[WHAT YOU HAVE TO DO] Please filter the entries for the word "read" and copy every line that has it.

_ _ _ _ _ _ _

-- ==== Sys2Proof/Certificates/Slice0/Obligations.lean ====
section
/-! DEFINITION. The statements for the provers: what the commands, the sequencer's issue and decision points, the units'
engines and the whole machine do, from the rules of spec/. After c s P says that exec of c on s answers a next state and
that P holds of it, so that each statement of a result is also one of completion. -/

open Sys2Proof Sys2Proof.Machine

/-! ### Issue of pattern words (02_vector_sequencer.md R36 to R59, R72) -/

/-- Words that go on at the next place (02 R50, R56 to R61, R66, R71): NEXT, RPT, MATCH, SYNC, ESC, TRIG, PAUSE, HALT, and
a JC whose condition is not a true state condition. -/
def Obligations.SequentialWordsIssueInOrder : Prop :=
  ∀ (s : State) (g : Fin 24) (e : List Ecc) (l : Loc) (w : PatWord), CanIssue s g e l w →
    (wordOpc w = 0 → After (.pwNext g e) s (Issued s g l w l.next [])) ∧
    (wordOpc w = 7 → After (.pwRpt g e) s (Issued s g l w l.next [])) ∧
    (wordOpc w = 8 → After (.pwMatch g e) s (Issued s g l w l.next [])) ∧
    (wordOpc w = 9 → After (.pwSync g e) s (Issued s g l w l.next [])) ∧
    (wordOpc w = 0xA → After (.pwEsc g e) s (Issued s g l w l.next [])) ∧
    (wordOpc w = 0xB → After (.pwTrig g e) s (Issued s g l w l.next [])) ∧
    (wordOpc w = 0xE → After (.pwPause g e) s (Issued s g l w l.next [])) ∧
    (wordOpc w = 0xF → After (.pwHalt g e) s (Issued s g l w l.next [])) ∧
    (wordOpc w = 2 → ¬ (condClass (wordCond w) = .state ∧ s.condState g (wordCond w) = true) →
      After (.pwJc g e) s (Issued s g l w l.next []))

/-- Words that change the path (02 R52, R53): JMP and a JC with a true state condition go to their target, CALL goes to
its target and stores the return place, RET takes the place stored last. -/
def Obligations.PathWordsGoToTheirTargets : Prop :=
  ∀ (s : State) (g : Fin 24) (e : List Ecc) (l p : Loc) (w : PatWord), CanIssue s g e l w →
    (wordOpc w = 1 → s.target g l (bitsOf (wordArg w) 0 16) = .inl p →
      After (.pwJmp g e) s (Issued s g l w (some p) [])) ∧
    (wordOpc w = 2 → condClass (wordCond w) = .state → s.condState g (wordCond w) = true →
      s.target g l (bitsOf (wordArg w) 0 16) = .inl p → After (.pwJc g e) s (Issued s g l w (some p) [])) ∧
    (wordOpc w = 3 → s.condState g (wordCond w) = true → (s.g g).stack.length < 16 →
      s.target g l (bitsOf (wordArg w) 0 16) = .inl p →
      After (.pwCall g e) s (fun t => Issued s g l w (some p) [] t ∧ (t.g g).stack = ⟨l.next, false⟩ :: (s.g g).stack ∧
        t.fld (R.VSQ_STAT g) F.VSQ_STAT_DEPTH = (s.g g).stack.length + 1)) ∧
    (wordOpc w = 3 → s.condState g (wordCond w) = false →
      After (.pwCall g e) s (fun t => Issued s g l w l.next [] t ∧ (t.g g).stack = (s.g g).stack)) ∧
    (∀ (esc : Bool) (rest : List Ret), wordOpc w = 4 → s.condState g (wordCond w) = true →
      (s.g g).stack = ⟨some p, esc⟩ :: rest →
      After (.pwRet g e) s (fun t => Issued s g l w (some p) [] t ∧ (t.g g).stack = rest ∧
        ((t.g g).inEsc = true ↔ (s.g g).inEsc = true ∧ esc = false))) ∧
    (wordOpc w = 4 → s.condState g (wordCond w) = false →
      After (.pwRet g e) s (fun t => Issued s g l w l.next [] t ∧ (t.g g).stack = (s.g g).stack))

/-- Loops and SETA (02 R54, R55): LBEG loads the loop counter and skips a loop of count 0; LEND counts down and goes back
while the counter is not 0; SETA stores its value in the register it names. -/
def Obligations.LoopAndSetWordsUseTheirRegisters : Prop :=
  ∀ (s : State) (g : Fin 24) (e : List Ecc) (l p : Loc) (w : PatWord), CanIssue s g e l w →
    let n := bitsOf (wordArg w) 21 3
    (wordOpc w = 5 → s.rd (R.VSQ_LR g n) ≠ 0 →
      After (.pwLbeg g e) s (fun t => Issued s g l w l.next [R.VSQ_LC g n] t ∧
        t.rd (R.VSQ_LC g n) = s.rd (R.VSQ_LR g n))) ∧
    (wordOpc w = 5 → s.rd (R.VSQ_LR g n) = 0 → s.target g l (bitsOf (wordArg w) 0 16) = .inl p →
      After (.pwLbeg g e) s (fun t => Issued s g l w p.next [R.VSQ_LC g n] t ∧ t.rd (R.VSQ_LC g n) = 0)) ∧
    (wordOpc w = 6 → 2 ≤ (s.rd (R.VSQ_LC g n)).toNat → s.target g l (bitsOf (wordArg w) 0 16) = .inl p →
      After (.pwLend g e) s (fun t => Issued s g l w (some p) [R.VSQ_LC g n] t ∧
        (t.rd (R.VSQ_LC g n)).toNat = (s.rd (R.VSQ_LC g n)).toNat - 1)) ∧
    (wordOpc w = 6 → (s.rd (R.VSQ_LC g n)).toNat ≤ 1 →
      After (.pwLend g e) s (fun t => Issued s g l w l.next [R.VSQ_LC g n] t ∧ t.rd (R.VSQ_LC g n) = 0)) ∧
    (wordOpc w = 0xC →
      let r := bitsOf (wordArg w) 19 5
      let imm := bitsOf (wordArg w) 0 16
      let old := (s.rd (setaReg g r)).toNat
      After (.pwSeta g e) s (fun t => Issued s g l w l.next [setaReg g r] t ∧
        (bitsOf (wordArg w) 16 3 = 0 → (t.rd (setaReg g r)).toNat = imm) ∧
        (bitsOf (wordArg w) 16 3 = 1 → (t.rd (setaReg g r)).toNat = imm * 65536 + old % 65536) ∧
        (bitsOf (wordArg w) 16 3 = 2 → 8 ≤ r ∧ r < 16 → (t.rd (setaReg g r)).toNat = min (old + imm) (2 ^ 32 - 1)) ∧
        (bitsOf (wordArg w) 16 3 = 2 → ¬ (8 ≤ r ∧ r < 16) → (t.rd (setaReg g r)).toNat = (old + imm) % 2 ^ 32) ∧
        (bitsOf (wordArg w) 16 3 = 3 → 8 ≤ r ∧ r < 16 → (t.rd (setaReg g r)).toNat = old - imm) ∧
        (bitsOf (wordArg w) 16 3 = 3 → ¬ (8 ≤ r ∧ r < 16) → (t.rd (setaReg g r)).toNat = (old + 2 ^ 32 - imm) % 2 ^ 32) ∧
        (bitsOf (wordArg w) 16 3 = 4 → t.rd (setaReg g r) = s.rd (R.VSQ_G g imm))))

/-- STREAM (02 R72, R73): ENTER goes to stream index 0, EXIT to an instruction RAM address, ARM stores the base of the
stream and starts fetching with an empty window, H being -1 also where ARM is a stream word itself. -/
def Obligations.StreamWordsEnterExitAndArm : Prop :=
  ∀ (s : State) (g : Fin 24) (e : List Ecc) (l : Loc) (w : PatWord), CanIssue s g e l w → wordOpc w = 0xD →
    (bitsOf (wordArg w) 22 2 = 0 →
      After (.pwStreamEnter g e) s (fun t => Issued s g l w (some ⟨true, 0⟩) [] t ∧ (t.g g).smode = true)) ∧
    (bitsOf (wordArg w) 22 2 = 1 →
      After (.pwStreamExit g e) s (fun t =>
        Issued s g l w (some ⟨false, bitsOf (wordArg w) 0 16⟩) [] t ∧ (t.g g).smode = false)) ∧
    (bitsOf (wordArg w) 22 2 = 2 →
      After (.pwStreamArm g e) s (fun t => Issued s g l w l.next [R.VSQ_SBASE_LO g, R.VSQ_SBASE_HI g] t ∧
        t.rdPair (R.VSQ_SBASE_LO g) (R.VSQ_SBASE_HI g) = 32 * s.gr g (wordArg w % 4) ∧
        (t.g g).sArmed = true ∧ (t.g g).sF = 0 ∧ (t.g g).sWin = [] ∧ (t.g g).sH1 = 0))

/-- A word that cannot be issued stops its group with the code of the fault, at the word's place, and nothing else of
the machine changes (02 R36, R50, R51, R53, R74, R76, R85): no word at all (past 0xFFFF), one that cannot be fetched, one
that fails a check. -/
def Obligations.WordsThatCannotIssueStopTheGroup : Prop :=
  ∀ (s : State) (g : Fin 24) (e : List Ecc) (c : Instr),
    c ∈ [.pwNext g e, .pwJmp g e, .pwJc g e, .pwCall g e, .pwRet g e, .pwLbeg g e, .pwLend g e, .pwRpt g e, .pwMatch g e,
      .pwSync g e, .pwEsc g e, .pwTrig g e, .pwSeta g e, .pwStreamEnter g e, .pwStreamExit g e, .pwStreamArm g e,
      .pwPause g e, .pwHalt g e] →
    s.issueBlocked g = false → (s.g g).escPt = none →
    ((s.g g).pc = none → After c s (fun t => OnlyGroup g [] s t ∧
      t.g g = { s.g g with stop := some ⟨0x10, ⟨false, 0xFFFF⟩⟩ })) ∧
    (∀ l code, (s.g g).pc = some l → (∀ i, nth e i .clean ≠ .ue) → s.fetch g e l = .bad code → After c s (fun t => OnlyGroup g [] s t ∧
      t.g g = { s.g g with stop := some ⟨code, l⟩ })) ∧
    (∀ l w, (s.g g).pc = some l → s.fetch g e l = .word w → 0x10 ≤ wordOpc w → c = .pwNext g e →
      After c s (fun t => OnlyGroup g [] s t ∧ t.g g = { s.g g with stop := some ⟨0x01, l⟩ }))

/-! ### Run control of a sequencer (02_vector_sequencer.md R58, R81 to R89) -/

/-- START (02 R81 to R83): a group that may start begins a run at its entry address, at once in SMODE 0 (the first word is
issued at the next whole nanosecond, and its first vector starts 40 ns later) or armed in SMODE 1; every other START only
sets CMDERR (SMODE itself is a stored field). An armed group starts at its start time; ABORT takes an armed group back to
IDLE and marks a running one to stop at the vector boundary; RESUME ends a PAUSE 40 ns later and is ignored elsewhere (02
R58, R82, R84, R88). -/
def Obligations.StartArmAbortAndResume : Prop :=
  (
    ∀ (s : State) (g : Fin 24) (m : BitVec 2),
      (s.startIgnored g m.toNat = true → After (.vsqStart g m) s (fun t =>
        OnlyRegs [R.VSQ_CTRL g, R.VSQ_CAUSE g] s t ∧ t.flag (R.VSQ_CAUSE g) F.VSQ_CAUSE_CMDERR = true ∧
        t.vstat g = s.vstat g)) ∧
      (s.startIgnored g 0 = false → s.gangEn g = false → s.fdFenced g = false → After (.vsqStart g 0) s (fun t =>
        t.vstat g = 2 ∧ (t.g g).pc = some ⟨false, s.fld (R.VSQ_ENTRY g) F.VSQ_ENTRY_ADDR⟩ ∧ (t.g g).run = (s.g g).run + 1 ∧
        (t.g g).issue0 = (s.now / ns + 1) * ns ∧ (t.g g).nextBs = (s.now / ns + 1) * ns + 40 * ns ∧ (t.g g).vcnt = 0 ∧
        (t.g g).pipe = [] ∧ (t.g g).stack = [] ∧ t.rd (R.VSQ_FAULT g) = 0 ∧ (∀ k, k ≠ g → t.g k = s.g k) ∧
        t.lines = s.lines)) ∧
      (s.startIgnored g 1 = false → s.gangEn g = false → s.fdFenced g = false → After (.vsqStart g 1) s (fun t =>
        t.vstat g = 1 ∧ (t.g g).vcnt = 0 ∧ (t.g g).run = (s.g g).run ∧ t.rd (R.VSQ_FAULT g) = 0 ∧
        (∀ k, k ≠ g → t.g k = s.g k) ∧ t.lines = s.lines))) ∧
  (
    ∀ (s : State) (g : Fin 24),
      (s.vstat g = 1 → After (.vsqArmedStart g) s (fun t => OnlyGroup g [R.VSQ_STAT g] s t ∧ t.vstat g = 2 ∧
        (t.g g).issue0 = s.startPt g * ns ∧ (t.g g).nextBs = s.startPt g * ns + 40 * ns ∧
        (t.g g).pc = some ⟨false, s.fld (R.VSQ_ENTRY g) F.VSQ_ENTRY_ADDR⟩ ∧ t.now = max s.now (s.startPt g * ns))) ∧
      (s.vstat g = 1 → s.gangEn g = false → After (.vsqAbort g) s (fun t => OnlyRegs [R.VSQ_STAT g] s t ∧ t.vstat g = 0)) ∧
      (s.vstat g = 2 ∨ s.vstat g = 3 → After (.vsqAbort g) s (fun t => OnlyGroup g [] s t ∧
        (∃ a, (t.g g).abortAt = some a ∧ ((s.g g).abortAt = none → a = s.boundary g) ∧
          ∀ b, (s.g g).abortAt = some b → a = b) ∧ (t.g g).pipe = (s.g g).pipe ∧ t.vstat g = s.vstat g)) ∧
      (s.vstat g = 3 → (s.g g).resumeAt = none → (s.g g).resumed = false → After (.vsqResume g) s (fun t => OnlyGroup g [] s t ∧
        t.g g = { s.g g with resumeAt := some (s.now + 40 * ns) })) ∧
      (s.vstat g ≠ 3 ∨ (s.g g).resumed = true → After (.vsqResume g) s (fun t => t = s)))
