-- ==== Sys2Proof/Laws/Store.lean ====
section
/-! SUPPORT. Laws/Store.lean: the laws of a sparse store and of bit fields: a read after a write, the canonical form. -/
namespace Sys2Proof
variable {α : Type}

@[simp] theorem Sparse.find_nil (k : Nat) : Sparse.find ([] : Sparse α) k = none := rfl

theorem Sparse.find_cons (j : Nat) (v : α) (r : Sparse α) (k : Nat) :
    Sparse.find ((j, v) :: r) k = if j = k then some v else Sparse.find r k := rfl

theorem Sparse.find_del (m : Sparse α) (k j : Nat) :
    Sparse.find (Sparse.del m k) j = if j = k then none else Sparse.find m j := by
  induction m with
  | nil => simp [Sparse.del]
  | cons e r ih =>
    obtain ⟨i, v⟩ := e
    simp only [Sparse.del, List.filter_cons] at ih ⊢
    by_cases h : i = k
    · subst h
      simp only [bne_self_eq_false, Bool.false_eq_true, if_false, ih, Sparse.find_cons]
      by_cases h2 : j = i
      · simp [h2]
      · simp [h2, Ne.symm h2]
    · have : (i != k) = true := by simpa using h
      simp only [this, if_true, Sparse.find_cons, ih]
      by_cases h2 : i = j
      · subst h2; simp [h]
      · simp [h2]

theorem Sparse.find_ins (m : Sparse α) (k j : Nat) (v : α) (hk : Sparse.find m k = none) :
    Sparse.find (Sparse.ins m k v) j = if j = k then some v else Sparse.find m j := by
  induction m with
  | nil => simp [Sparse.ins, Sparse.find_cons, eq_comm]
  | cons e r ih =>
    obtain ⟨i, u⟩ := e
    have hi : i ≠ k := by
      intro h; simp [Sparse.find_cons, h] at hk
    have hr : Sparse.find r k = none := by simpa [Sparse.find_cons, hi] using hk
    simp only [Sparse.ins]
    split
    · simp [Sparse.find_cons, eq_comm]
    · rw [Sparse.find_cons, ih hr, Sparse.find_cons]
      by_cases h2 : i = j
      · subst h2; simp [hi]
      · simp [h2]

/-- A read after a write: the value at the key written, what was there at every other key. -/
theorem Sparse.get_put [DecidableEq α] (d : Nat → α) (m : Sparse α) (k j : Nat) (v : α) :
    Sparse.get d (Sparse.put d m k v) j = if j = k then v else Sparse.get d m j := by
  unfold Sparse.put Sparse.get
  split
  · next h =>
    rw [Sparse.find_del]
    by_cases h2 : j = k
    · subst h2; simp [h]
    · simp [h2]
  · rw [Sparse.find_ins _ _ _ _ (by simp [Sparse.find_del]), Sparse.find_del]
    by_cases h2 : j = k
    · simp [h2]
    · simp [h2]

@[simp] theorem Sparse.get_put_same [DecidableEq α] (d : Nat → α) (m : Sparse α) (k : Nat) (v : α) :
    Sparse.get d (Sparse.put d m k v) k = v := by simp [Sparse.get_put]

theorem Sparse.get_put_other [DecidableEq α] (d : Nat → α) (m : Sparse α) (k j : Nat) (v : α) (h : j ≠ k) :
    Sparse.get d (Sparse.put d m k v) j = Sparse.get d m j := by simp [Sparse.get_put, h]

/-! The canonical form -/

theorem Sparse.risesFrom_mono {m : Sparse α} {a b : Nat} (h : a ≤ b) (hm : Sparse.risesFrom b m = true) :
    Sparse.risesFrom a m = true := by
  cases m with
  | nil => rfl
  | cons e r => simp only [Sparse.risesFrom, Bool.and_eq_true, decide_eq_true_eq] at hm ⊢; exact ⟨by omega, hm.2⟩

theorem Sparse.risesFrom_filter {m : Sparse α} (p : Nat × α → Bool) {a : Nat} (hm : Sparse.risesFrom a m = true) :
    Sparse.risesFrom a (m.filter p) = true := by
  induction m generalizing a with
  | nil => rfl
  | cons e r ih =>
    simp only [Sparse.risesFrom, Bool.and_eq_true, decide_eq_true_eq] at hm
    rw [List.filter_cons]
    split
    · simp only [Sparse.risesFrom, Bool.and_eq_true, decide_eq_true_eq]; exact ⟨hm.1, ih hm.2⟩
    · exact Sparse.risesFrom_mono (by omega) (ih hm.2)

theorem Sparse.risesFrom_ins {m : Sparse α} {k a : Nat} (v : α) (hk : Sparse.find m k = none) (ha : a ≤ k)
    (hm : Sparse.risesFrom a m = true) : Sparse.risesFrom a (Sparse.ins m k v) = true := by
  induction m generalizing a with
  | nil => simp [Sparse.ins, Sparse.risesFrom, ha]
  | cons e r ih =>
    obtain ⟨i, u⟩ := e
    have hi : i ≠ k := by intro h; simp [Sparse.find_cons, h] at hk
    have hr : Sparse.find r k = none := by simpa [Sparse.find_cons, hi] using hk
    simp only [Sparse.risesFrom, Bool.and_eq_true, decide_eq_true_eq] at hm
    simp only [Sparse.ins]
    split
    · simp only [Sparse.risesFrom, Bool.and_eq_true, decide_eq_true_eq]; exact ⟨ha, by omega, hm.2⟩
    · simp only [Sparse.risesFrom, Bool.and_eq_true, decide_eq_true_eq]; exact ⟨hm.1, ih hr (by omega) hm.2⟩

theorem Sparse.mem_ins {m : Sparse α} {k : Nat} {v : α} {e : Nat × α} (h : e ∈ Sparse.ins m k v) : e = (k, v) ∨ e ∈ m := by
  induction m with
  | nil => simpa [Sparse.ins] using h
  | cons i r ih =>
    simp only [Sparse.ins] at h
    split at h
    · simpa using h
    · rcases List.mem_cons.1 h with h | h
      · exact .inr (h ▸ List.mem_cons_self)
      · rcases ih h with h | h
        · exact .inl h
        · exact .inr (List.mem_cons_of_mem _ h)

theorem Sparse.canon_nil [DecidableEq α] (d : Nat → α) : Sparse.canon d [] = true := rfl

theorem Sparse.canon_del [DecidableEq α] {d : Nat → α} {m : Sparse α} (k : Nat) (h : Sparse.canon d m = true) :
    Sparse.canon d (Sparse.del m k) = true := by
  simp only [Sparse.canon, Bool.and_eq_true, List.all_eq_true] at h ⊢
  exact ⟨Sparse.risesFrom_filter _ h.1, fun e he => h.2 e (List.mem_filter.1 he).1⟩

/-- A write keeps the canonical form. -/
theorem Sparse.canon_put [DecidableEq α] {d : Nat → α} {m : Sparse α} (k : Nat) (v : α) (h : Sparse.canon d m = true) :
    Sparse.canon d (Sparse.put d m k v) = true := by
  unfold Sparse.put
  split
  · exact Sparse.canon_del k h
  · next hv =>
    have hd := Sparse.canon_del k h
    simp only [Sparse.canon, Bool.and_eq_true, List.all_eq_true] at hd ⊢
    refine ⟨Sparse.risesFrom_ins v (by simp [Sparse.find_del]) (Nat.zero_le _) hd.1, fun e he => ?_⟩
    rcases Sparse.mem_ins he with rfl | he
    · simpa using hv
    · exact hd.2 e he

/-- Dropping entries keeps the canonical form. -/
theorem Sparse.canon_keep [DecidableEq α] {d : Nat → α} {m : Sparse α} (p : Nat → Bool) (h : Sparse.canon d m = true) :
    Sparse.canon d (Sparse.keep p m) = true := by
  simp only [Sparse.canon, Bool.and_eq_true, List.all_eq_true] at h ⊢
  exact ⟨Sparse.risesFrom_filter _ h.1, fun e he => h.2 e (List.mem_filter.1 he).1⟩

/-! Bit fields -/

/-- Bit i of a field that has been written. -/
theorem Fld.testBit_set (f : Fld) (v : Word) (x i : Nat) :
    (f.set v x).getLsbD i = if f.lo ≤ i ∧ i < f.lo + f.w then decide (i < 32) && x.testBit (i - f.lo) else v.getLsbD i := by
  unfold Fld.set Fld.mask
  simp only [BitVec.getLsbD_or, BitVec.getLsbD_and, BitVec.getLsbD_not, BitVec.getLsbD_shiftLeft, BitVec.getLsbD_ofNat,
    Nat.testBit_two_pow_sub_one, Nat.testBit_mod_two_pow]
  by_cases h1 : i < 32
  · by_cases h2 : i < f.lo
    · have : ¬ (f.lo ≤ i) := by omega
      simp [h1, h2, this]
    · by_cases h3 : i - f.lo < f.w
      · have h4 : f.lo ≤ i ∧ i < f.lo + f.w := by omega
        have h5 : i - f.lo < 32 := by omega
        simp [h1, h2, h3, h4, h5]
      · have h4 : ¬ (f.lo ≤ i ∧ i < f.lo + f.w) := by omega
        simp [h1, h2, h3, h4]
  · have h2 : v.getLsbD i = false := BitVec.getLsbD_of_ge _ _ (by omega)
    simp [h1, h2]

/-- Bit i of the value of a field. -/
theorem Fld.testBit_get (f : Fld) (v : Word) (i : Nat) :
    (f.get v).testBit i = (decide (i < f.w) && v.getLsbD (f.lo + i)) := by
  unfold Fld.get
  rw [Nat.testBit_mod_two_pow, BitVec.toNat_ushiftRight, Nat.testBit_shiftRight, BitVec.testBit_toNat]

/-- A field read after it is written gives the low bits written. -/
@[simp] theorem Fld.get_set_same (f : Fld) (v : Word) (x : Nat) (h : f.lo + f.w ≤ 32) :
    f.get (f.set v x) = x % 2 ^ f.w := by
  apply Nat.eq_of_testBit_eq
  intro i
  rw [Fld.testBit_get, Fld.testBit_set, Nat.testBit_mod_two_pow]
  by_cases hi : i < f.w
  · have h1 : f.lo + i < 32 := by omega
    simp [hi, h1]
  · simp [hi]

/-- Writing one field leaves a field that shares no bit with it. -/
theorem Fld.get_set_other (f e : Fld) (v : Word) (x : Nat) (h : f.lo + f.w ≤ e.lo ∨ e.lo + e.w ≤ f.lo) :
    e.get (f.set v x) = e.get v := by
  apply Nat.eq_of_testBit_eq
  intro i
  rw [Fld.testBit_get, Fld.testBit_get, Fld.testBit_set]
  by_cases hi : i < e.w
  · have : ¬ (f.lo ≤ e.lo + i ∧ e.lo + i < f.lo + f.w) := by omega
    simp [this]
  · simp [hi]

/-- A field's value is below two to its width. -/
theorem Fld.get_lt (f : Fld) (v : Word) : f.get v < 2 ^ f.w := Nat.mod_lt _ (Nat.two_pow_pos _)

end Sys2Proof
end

_ _ _ _ _ _ _

[SOLUTION TO THIS EXERCISE]
/-! SUPPORT. Laws/Store.lean: the laws of a sparse store and of bit fields: a read after a write, the canonical form. -/
/-- A read after a write: the value at the key written, what was there at every other key. -/
/-- A field read after it is written gives the low bits written. -/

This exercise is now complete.